后來很久很久之后,我都沒能找到比現在更為糟糕的境遇,因為這里飯真的很難吃。

好在我心態還不錯,閑著沒事問那人:“你知道設私牢是犯法的嗎?”

男人倏地扯住我的衣領,帶動我胸前的傷,疼得我呲牙咧嘴,吸溜吸溜直喘氣。

他看到了,不屑地笑:“她不來,你就等死吧,不會武功還敢學人英雄救美?”

“你這話就不對了,首先就算我不會武功,但身為一個男人,保護小姑娘是應該的。其次,我那只是下意識反應,并沒有英雄救美的念頭。最后,確切地說,這應該是愛慕的一種表現。”我瞧著他半個字沒聽進去的表情,搖了搖頭嘆息:“算了,你這種鰥夫怎么會理解?”他的確沒聽懂,并且惱羞成怒地打了我一頓鞭子。

力氣之大,讓我驚嘆:我之前果然對鰥寡的力量一無所知。

抓住我的人是個殺手,這年頭殺手刺客真的很吃香啊。走個幾里路就是一捆一捆的,跟稻草似的。

本來這等層次的人就算我打不過,未孤也能幾個回合送他歸西。可偏偏不走運,我們之前遇到了一尊大佛,介無刀。

北方劍道第二人,也是北方劍道的守護者。他不能允許未孤輸給源笙,不能讓她墮了北方劍道的名聲。所以,他要殺了未孤。

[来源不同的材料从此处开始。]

-- ==== Sys2Proof/Decode.lean ====
section
/-! DEFINITION. The fields of a command word, the decoder, the encoder and the assembler (spec/30_encoding.md). -/

namespace Sys2Proof

/-- OP = `cmd[2:0]` (R34). -/
def fieldOp (c : CmdWord) : BitVec 3 := c.extractLsb' 0 3

/-- B = `cmd[3]` (R34). -/
def fieldB (c : CmdWord) : Bool := c.getLsbD 3

/-- WID = `cmd[15:8]` (R34). -/
def fieldWid (c : CmdWord) : WidField := c.extractLsb' 8 8

/-- SEED = `cmd[79:16]` (R34). -/
def fieldSeed (c : CmdWord) : DataWord := c.extractLsb' 16 64

/-- The opcode map of R36, read bit by bit as the rule prints OP: `cmd[2]`, `cmd[1]`, `cmd[0]`. Every word is a
command; RSV and the fields an opcode does not use are not looked at (R35, R38). -/
def decode (c : CmdWord) : Instr :=
  match (fieldOp c).getLsbD 2, (fieldOp c).getLsbD 1, (fieldOp c).getLsbD 0 with
  | false, false, false => .nop
  | false, false, true => .construct (fieldWid c) (fieldSeed c) (fieldB c)
  | false, true, false => .advance
  | false, true, true => .period (fieldWid c)
  | true, false, false => .reserved4
  | true, false, true => .reserved5
  | true, true, false => .reserved6
  | true, true, true => .reserved7

/-- Why a string of bits is no command word. -/
inductive DecodeReject where
  /-- "Every command is one 80-bit word", with "no other length" (R34). -/
  | notEightyBits
  deriving DecidableEq, Repr

/-- The decoder on a string of `n` bits whose value is `w`, bit 0 least significant: a string that is not 80 bits
long is no command (R34). -/
def decodeBits (n w : Nat) : Except DecodeReject Instr :=
  if n = 80 ∧ w < 2 ^ 80 then .ok (decode (BitVec.ofNat 80 w)) else .error .notEightyBits

/-- The decoder under the host's numbering of a table word; bits above `nbits` are 0 (notes/assumptions/15.md). -/
def decodeTableWord (nbits w : Nat) : Option Instr :=
  if nbits ≤ 80 ∧ w < 2 ^ nbits then (decodeBits 80 w).toOption else none

/-- The word with the given fields and RSV = 0, bit 79 first: SEED, WID, RSV, B, OP (R34). -/
def packFields (op : BitVec 3) (b : Bool) (wid : WidField) (seed : DataWord) : CmdWord :=
  seed ++ wid ++ 0#4 ++ BitVec.ofBool b ++ op

/-- The opcode of a command (R36). -/
def Instr.opcode : Instr → BitVec 3
  | .nop => 0b000#3
  | .construct _ _ _ => 0b001#3
  | .advance => 0b010#3
  | .period _ => 0b011#3
  | .reserved4 => 0b100#3
  | .reserved5 => 0b101#3
  | .reserved6 => 0b110#3
  | .reserved7 => 0b111#3

/-- The encoder: unused fields encode as 0 (R40). -/
def encode : Instr → CmdWord
  | .nop => packFields (Instr.opcode .nop) false 0#8 0#64
  | .construct wid seed b => packFields (Instr.opcode (.construct wid seed b)) b wid seed
  | .advance => packFields (Instr.opcode .advance) false 0#8 0#64
  | .period wid => packFields (Instr.opcode (.period wid)) false wid 0#64
  | .reserved4 => packFields (Instr.opcode .reserved4) false 0#8 0#64
  | .reserved5 => packFields (Instr.opcode .reserved5) false 0#8 0#64
  | .reserved6 => packFields (Instr.opcode .reserved6) false 0#8 0#64
  | .reserved7 => packFields (Instr.opcode .reserved7) false 0#8 0#64

/-- The word of a line of the text form (R40, R41): WID = width, SEED = seed mod 2^64, B = bounded. -/
def assemble : AsmLine → CmdWord
  | .nop => encode .nop
  | .construct width seed b => encode (.construct (BitVec.ofNat 8 width) (BitVec.ofInt 64 seed) b)
  | .constructDefault => encode (.construct 32#8 8#64 false)
  | .advance => encode .advance
  | .nextValue => encode .advance
  | .generate => encode .advance
  | .period width => encode (.period (BitVec.ofNat 8 width))
  | .word w => w

end Sys2Proof
end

介無刀打傷了未孤,也許是覺得下手程度足夠狠到未孤去見真的佛了,也許是忌憚未孤的師父,便沒有滅口,揮揮衣袖走了,只留我拖著半死不活的未孤四處找醫館,然后這位殺手大哥就乘人之危地殺了出來。

好在溯鳶一直在天上跟著我。

所以說平時沒事養個寵物真的很重要啊,尤其是會飛的,指不定什么時候被敵人追殺,它抓著你就逃走了。而那些不會輕功的,只能干看著,一定很氣。

比如說這位。

他氣的已經兩天沒給我吃飯了。

“說真的,你要是餓死我,未孤就不來了。”我看著他講道理,企圖表現得有骨氣一些,但因為新傷加舊傷,實在沒辦法讓自己看上去云淡風輕。

殺手大哥冷冷地瞥了我一眼,丟給我一碗稀爛的面條。

有點反胃。

我只得千方百計設想著那是山珍海味來把它吃完,然后依靠著自我愈合能力來恢復傷勢。

雖然并沒有什么用。

密閉的囚室甚至沒多少光透進來,我無法憑此來分辨到底過了多久,也就那么昏昏沉沉地活了挺久的時間,但我能清楚地感覺到生機在湮滅。就在我以為自己終于要撐不下去的時候,未孤和她的刀殺到了。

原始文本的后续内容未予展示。